6.3 High-Zn Rice Traceability and Product Control

Grain-Zn content in rice is an invisible nutritional trait and no morphological indicators differentiate Zn-biofortified rice from market rice. Maintaining the product integrity of high-Zn rice throughout the value chain is an important component of successful Zn biofortification programs. Close monitoring, supervision, and quality control are necessary with proper certification, labeling, branding, and tracing of the product (www.fao.org/tempref/codex/Meetings/CCNFSDU/ccnfsdu36/nf36_11e.pdf). The development of Zn product-specific molecular marker-based fingerprints and rapid qualitative biochemical marker kits will also help in tracing Zn-rich rice. Blockchain technology is being used in the large-scale dissemination of nutritious crops to ensure quality control and to deliver the right products to consumers (Tripoli and Schmidhuber 2018).

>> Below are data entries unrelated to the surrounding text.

-- ==== Sys2Proof/Tests/Slice0.lean ====
section
/-! SUPPORT. Tests of the model against spec/95_test_vectors.md and the rules' worked examples (test_…), and a concrete
input for the hypotheses of every statement that has some, at the boundaries of its clauses (witness_…). -/

namespace Sys2Proof.Tests

open Sys2Proof Sys2Proof.Machine

/-! ### Small states -/

/-- A value of the next state. -/
def got {α : Type} (f : State → α) : Result → Option α
  | .next t => some (f t)
  | .fault _ => none
  | .refused _ => none

/-- The state with one transaction to come. -/
def asked (s : State) (x : Txn) : State := { s with script := [x] }

/-- After Reset, LDRX of the bytes and WR ADDR. -/
def received (bs : List Byte) (a : Half) : State :=
  { State.reset.memWriteSeq .rx 0 bs with rlen := BitVec.ofNat 11 bs.length, addr := a }

/-- After Reset, SETREQ and LDPAY. -/
def requested (u f : Byte) (a c : Half) (p : List Byte) : State :=
  { State.reset.memWriteSeq .pay 0 p with unit := u, func := f, addr := a, count := c, plen := BitVec.ofNat 10 p.length }

/-- A Failed state, cause 1. -/
def failed : State := { State.reset with err := 1, acc := 0x1234 }

/-- The source's response example S5, completed (V4.1). -/
def response : List Byte := [0x01, 0x03, 0x04, 0x00, 0x0A, 0x80, 0x00, 0xBB, 0xF1]

/-- STRICT_CRC true (V4.10). -/
def strict : Params := { Config.params with strictCrc := true }

/-! ### Well-formedness: an ill-formed term for each check -/

theorem test_wf_refuses_ldpay_beyond_pay : (Pseudo.ldpay (List.replicate 1017 0)).wf Config.params = false := by
  decide +kernel
theorem test_wf_refuses_ldrx_beyond_rx : (Pseudo.ldrx (List.replicate 1025 0)).wf Config.params = false := by
  decide +kernel
theorem test_wf_refuses_pay_size : Params.wf { Config.params with paySize := 1017 } = false := rfl
theorem test_wf_refuses_rx_size : Params.wf { Config.params with rxSize := 1025 } = false := rfl
theorem test_wf_accepts_this_hardware : Params.wf Config.params = true := rfl
theorem test_wf_refuses_write_index : Stmt.wf (.wrAt .rd 0x1000 0) = false := by decide
theorem test_wf_refuses_read_index : Stmt.wf (.rdAt .rx 0x1400) = false := by decide
theorem test_wf_refuses_reading_address : Stmt.wf (.rdA 0x800) = false := by decide
theorem test_wf_refuses_reading_value : Stmt.wf (.rdV 0x800) = false := by decide
theorem test_wf_accepts_last_index : Stmt.wf (.rdV 0x7FF) = true := by decide

/-! ### Decoding: words written out from 30_encoding R93, and illegal words of R94 -/

theorem test_decode_nop : decode 0b0000000000000000#16 = .ok .nop := by decide
theorem test_decode_crcinit : decode 0b0000000100000000#16 = .ok .crcinit := by decide
theorem test_decode_crcupd : decode 0b0000001011111111#16 = .ok (.crcupd 0xFF) := by decide
theorem test_decode_verify_tx : decode 0b0000001100000000#16 = .ok (.verify .tx) := by decide
theorem test_decode_verify_rx : decode 0b0000001100000001#16 = .ok (.verify .rx) := by decide
theorem test_decode_build : decode 0b0000010000000000#16 = .ok .build := by decide
theorem test_decode_parse : decode 0b0000010100000000#16 = .ok .parse := by decide
theorem test_decode_clrf : decode 0b0000011000000000#16 = .ok .clrf := by decide
theorem test_decode_refuses_op_07 : decode 0x0700 = .error (.reservedOpcode 0x07) := by decide
theorem test_decode_refuses_build_immediate : decode 0x0401 = .error (.nonzeroImmediate 0x04 0x01) := by decide
theorem test_decode_refuses_verify_selector : decode 0x0302 = .error (.badSelector 0x02) := by decide
theorem test_encode_crcupd : encode (.crcupd 0x56) = 0b0000001001010110#16 := by decide
theorem test_table_word : decodeTableWord 16 0x0301 = some (.verify .rx) := by decide

/-! ### The checksum (V1), the bytes of a frame, the readings' values -/

/-- V1.2 -/
theorem test_checksum_request : checksum [0x01, 0x03, 0x00, 0x00, 0x00, 0x01] = 0x0A84 := by decide +kernel
/-- V1.6 -/
theorem test_checksum_check_value :
    checksum [0x31, 0x32, 0x33, 0x34, 0x35, 0x36, 0x37, 0x38, 0x39] = 0x4B37 := by decide +kernel
/-- 40_crc R129 -/
theorem test_le16 : le16 0x0A84 = [0x84, 0x0A] := by decide
/-- 20_memory R64, V3.4 -/
theorem test_be16 : be16 0x1234 = [0x12, 0x34] := by decide
/-- V2.10: big-endian checksum bytes are wrong. -/
theorem test_frame_check_order : frameOk [0x01, 0x03, 0x00, 0x00, 0x00, 0x01, 0x0A, 0x84] = false := by decide +kernel
/-- The source's S8. -/
theorem test_signed_quirk : signedValue false 0x8000 = -32767 ∧ signed16 false 0x8000 = 0x8001 := by decide
/-- V4.18 -/
theorem test_signed_fixed : signedValue true 0x8000 = -32768 ∧ signed16 true 0x8000 = 0x8000 := by decide
/-- 42_response_parser R179 -/
theorem test_hex4 : hex4 false 0x000A = ['0', '0', '0', 'a'] ∧ hex4 true 0xFFFE = ['F', 'F', 'F', 'E'] := by decide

7 Next-Generation Multi-Nutrient Rice Varieties

Breeding for rice varieties with multiple beneficial minerals and vitamins is essential to develop them holistically for one biofortified rice product. Efforts to develop rice varieties with high Zn, high Fe, selenium, vitamin A, proteins, amino acids, etc., should be given a priority. It will also be interesting to combine high nutrient content with traits beneficial to health, such as low glycemic index, antioxidants, and resistance starch. Also, there is a need to diminish the amount of harmful elements such as arsenic and cadmium. The increase in demand for rice varieties with improved grain quality and nutrition means that a suite of rice varieties with different combinations of traits targeted to different regions should be developed.

8 Conclusions

Biofortification of rice with improved Zn content is an efficient means to tackle Zn malnutrition in predominantly rice-consuming developing countries. Some success has been achieved in understanding the molecular basis of Zn accumulation and the effects of G × E, and finally in developing and releasing Zn-biofortified rice varieties for the target countries. In all, ten high-Zn rice varieties have been released in four Asian countries. Efforts have begun to mainstream grain Zn to ensure that the Zn trait becomes an integral part of future varieties. Huge scope exists to apply advanced genomics technologies such as genomic selection and genome editing to speed up high-Zn varietal development. An efficient rice value chain for Zn-biofortified varieties, quality control, and promotion are essential for successful adoption and consumption. The development of next-generation high-Zn rice varieties with higher grain-Zn content, stacking of multiple nutrients, along with good grain quality and acceptable agronomic traits has to be fast-tracked. Healthier rice has a large demand from all stakeholders, so we need to keep up the pace of developing nutritious rice to meet the demand and to achieve nutritional security.